• **WHAT YOU HAVE TO DO**
When the line containing "carries ON. -/" appears in the data below, begin copying there and stop only after the line containing "telltale (R126). -/".
*** DATA IN THIS EXERCISE ***
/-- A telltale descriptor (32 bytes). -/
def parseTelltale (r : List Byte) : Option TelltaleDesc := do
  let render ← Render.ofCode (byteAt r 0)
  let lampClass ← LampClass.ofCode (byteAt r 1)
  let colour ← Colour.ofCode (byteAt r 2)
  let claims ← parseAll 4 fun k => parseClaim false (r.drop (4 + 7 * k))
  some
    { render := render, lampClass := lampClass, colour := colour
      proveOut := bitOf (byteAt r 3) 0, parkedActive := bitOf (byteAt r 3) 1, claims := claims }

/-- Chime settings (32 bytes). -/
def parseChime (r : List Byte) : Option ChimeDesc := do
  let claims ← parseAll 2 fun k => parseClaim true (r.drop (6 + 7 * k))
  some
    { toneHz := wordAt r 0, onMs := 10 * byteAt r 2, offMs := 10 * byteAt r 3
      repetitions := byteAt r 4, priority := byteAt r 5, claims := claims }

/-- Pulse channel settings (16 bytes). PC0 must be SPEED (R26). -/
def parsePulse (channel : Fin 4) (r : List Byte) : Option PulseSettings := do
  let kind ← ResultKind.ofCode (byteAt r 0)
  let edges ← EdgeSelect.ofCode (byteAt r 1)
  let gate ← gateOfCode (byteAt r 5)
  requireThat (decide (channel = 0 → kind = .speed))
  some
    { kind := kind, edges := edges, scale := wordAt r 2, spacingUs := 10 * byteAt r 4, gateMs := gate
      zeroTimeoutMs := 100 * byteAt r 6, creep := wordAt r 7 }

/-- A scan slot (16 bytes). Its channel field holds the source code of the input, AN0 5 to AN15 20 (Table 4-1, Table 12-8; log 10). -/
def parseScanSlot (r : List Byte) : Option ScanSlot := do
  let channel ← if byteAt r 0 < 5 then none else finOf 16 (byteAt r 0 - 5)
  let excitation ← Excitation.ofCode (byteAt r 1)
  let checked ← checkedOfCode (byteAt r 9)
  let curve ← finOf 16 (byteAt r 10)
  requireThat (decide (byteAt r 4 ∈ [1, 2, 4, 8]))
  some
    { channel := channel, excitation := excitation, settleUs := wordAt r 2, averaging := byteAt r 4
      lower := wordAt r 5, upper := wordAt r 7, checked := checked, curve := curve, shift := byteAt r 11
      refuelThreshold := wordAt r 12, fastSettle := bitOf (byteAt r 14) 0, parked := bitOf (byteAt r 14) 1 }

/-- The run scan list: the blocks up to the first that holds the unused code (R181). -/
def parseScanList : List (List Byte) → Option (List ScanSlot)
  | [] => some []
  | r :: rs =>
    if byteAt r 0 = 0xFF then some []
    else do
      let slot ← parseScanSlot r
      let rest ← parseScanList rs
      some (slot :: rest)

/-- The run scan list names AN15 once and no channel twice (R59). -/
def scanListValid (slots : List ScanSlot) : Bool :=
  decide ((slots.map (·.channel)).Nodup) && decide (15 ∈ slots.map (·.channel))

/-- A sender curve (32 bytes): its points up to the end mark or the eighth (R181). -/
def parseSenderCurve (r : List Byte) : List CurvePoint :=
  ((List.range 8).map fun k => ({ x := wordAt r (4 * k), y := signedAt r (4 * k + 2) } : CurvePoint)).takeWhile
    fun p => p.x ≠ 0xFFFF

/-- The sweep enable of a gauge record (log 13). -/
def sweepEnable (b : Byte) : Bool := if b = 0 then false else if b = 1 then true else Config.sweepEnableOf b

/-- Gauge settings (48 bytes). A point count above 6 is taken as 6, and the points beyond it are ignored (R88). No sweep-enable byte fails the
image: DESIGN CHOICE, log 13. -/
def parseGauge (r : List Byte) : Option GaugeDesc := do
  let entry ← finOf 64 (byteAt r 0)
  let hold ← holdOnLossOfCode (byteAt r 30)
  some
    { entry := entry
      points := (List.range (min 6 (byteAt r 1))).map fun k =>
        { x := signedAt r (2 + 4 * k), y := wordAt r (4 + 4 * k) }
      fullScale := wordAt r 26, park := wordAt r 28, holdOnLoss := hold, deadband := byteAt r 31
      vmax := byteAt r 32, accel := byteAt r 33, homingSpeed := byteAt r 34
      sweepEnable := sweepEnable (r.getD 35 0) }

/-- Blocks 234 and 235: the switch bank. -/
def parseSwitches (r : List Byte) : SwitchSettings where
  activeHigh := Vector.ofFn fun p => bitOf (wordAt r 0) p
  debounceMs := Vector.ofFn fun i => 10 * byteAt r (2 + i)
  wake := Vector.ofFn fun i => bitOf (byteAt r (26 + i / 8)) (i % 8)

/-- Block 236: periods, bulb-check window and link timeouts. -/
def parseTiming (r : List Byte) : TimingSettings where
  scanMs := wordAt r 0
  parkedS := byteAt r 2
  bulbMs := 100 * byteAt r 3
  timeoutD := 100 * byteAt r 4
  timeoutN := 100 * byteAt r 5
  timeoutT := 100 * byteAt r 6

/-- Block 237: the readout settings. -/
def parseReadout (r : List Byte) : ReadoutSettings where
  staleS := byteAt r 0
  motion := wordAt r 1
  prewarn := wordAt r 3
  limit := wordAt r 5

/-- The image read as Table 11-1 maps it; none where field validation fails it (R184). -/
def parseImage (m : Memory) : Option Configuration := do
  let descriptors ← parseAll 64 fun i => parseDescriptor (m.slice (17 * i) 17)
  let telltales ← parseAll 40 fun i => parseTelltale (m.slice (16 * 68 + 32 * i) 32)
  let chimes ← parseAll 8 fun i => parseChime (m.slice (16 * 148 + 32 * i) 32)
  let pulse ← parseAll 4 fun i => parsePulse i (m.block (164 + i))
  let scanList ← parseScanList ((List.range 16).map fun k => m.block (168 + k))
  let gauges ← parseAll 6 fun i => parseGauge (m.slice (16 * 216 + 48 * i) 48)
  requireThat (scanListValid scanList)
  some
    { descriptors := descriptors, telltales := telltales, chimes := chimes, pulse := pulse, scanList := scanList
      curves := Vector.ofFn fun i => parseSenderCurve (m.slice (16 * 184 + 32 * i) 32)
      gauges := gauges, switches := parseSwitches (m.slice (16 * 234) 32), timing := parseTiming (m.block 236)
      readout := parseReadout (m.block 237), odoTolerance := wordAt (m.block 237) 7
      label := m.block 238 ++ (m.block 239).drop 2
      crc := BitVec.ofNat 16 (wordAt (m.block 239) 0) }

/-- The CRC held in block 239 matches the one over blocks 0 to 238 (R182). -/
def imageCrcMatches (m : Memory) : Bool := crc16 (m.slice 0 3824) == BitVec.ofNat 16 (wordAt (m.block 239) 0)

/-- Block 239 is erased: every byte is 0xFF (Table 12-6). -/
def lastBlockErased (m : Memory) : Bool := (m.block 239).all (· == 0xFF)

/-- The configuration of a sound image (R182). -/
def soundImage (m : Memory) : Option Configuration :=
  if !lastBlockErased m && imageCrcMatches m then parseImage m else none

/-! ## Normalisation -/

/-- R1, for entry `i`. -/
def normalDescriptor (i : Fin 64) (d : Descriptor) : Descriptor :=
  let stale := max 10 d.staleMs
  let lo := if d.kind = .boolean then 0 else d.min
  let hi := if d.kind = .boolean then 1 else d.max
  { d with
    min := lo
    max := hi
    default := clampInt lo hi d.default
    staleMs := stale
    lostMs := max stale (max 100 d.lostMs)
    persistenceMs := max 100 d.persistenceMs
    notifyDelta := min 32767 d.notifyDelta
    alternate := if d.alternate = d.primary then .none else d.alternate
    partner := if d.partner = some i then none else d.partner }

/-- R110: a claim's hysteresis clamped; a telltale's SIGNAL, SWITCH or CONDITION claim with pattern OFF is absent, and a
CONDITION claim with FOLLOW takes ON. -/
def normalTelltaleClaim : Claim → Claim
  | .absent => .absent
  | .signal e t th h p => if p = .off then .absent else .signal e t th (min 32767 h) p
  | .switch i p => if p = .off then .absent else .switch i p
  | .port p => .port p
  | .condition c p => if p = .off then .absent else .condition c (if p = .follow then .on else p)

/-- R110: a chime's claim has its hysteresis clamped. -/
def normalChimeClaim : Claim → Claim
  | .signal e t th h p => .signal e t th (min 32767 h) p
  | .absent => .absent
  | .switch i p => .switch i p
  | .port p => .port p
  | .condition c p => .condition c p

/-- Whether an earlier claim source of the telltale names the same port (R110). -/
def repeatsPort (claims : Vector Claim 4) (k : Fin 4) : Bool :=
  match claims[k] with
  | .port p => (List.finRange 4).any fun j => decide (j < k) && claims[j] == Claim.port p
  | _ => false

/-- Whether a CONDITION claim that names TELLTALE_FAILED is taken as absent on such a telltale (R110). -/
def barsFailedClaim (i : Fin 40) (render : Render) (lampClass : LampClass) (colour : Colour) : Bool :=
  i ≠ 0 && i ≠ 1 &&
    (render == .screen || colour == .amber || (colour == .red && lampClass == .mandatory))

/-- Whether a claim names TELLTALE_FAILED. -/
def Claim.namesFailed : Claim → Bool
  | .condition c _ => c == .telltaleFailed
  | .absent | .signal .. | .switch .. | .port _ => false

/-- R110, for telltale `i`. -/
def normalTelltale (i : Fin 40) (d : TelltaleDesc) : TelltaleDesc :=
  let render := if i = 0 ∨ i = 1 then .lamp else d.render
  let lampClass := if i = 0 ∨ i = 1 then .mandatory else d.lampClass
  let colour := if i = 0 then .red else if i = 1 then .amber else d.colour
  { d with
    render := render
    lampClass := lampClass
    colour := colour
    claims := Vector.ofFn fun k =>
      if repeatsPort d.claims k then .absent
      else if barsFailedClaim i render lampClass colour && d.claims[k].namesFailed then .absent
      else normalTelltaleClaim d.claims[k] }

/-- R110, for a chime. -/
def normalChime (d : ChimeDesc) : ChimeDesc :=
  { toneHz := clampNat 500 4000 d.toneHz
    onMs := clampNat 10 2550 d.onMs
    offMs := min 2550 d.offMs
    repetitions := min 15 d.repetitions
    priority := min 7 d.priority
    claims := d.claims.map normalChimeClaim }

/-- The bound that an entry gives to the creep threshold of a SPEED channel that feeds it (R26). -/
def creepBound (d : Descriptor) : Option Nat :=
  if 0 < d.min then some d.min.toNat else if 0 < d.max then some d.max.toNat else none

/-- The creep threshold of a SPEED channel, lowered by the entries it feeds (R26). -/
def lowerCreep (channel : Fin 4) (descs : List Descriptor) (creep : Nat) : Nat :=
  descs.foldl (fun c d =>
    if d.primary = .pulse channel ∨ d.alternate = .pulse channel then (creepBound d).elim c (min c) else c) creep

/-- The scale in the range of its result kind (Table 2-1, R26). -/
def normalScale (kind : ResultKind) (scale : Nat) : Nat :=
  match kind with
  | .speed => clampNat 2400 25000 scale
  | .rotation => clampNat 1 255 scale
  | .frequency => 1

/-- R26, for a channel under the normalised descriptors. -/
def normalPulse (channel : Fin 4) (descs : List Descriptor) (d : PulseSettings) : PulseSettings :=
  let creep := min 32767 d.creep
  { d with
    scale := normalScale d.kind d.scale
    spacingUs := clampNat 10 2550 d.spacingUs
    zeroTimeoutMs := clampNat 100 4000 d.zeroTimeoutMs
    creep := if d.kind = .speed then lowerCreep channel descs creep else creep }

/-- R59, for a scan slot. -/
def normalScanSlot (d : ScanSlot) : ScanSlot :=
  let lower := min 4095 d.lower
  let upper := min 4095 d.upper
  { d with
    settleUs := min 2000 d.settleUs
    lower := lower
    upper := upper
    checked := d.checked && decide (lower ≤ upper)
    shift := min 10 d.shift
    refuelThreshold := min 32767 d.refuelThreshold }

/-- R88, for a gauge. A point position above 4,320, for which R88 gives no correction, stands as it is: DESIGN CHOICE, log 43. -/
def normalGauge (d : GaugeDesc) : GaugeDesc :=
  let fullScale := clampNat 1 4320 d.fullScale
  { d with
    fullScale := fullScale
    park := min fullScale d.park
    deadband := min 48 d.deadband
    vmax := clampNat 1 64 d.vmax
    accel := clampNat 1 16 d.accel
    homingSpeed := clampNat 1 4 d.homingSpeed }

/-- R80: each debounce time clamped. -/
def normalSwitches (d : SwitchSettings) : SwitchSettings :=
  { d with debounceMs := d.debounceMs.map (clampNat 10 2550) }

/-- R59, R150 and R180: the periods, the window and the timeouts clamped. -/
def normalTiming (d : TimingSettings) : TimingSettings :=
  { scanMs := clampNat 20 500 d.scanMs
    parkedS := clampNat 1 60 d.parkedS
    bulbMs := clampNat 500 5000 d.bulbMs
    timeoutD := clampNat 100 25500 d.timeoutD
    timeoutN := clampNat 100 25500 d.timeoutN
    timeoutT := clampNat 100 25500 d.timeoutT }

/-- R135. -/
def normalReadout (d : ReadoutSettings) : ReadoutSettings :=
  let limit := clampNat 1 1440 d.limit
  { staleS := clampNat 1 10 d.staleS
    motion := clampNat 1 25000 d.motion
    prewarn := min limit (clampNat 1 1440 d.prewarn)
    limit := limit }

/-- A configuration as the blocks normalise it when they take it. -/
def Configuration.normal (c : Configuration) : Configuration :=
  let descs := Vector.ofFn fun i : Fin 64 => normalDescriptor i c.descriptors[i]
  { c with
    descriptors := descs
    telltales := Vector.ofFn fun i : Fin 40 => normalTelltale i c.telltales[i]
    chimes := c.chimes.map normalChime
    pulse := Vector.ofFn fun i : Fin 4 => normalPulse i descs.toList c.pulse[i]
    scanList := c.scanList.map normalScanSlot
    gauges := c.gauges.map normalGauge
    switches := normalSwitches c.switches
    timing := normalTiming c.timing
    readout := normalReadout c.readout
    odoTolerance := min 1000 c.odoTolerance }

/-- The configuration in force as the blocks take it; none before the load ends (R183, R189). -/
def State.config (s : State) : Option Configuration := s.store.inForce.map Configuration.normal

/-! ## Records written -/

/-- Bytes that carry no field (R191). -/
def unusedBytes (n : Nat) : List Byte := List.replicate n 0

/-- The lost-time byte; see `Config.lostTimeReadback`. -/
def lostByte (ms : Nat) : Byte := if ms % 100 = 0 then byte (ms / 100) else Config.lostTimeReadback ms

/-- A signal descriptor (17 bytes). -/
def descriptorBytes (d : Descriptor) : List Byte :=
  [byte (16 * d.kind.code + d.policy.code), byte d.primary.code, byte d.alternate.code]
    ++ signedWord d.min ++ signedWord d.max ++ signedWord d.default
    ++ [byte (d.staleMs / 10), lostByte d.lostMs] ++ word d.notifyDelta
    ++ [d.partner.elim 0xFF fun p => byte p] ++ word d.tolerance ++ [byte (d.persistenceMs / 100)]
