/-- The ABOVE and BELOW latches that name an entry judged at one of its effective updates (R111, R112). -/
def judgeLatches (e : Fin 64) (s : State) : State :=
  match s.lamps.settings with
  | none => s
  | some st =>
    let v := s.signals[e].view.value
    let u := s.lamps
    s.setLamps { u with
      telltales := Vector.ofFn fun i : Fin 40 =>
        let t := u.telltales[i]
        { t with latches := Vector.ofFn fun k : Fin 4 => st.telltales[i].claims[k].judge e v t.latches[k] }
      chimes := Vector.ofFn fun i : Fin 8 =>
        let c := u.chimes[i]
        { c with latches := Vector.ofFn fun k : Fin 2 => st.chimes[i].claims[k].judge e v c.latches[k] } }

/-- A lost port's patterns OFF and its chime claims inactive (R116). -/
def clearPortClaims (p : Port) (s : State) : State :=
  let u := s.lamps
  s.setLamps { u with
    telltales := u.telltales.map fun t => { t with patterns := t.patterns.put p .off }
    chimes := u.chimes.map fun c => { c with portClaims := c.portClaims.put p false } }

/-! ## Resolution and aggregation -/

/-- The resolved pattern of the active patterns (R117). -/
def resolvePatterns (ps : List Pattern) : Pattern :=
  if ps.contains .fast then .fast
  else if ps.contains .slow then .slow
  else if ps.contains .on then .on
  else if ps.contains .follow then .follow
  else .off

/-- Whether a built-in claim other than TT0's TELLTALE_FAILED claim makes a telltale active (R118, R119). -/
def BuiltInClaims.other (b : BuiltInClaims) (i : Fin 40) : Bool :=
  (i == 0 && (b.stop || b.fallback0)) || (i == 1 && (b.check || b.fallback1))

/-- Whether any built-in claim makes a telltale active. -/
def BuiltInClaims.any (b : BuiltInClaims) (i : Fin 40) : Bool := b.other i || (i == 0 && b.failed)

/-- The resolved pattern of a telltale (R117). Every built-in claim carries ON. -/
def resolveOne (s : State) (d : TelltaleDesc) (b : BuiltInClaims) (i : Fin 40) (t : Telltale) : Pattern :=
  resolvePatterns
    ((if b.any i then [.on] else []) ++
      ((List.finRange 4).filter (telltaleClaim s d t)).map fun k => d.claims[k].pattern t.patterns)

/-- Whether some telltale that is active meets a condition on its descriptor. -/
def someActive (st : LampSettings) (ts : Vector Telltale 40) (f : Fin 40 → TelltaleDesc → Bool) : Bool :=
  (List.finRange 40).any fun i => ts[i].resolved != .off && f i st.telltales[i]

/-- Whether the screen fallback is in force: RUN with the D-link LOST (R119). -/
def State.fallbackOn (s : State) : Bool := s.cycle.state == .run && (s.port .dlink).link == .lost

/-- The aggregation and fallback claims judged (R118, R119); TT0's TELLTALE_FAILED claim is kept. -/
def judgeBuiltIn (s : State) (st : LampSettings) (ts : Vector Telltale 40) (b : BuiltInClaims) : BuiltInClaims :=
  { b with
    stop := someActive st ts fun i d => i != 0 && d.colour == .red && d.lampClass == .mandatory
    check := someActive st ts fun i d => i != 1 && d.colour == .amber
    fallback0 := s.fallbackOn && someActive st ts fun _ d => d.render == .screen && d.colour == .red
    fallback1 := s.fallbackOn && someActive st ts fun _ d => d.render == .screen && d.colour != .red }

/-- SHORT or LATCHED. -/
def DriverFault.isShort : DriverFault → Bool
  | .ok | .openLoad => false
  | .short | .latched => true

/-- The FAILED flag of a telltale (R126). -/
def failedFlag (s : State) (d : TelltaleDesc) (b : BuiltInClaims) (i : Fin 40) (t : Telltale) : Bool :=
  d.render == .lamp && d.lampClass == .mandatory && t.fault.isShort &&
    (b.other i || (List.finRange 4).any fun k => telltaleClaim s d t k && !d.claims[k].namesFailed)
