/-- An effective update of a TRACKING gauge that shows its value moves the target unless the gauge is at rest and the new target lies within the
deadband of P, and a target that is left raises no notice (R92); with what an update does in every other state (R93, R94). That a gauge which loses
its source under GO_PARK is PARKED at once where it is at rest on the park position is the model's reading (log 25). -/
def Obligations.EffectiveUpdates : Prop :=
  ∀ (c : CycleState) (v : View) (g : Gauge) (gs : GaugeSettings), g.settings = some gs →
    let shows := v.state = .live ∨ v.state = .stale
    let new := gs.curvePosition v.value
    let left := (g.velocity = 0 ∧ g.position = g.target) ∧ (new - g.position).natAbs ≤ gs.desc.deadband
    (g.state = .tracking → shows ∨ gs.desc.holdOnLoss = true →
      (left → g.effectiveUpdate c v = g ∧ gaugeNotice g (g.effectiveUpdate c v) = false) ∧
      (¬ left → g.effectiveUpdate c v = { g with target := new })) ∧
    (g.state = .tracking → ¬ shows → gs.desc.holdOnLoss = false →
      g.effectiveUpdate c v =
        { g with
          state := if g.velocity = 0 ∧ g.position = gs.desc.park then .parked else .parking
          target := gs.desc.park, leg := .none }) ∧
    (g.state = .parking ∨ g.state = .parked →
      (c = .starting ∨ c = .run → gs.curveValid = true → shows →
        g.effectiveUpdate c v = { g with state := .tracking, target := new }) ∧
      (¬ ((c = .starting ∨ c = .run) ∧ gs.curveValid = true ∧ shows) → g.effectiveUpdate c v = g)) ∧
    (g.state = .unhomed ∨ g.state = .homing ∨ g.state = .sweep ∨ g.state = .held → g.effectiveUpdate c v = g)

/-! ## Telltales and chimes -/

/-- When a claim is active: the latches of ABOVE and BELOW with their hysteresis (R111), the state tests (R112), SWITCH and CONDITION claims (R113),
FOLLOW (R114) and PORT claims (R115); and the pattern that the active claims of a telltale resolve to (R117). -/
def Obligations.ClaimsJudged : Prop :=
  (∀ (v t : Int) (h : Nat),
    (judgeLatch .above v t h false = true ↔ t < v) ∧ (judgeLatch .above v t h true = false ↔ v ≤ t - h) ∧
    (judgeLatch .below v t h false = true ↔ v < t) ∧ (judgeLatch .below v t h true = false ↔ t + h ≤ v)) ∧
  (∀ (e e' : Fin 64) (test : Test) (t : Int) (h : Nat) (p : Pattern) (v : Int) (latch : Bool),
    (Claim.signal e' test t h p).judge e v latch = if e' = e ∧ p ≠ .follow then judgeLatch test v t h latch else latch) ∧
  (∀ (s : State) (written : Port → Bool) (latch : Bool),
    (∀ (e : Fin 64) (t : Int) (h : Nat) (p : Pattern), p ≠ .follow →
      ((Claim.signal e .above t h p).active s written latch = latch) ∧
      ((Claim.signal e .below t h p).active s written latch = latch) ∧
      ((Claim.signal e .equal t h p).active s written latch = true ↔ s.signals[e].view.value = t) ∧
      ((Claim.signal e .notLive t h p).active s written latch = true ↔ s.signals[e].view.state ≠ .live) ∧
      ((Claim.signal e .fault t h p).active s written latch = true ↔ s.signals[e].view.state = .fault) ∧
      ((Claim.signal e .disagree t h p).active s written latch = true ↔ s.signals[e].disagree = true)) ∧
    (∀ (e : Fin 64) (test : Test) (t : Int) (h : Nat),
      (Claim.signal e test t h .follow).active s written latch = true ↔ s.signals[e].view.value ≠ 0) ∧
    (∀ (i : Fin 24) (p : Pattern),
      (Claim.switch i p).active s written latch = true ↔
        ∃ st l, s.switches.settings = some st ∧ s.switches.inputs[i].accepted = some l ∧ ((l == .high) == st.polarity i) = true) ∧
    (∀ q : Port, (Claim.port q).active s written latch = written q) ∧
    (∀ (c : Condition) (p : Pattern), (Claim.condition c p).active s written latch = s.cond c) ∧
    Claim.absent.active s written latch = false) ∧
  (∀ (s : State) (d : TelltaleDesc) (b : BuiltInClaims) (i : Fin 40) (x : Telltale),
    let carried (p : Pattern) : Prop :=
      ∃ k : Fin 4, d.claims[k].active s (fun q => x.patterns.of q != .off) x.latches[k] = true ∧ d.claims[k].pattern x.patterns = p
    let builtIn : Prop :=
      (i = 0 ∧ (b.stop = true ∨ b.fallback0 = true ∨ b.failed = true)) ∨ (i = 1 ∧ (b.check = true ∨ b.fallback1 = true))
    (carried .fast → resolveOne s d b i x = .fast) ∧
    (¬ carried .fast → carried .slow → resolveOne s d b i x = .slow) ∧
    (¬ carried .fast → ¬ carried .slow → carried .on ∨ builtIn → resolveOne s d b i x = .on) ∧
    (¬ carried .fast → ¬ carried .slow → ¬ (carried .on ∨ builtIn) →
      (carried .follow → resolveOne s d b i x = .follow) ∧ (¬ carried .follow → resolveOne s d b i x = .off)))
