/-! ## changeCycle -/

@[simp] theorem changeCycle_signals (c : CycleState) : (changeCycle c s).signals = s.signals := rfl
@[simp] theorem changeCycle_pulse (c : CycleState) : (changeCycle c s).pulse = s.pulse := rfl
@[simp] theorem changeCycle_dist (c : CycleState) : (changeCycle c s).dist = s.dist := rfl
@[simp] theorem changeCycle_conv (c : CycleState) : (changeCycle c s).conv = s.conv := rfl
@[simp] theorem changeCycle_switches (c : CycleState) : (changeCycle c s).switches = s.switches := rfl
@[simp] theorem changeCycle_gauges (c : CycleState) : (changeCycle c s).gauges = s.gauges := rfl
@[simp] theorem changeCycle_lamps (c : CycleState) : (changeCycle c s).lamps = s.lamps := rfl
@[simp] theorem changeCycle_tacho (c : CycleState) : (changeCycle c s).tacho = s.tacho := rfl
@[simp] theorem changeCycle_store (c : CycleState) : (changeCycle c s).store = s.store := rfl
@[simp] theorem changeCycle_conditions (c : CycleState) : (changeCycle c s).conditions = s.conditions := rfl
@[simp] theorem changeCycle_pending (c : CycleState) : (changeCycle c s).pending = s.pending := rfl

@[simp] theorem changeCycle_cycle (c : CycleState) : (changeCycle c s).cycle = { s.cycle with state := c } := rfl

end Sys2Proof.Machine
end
***
• **RESPONSE BELOW**
/-- The resolved pattern of a telltale (R117). Every built-in claim carries ON. -/
def resolveOne (s : State) (d : TelltaleDesc) (b : BuiltInClaims) (i : Fin 40) (t : Telltale) : Pattern :=
  resolvePatterns
    ((if b.any i then [.on] else []) ++
      ((List.finRange 4).filter (telltaleClaim s d t)).map fun k => d.claims[k].pattern t.patterns)

/-- Whether some telltale that is active meets a condition on its descriptor. -/
def someActive (st : LampSettings) (ts : Vector Telltale 40) (f : Fin 40 → TelltaleDesc → Bool) : Bool :=
  (List.finRange 40).any fun i => ts[i].resolved != .off && f i st.telltales[i]

/-- Whether the screen fallback is in force: RUN with the D-link LOST (R119). -/
def State.fallbackOn (s : State) : Bool := s.cycle.state == .run && (s.port .dlink).link == .lost

/-- The aggregation and fallback claims judged (R118, R119); TT0's TELLTALE_FAILED claim is kept. -/
def judgeBuiltIn (s : State) (st : LampSettings) (ts : Vector Telltale 40) (b : BuiltInClaims) : BuiltInClaims :=
  { b with
    stop := someActive st ts fun i d => i != 0 && d.colour == .red && d.lampClass == .mandatory
    check := someActive st ts fun i d => i != 1 && d.colour == .amber
    fallback0 := s.fallbackOn && someActive st ts fun _ d => d.render == .screen && d.colour == .red
    fallback1 := s.fallbackOn && someActive st ts fun _ d => d.render == .screen && d.colour != .red }

/-- SHORT or LATCHED. -/
def DriverFault.isShort : DriverFault → Bool
  | .ok | .openLoad => false
  | .short | .latched => true

/-- The FAILED flag of a telltale (R126). -/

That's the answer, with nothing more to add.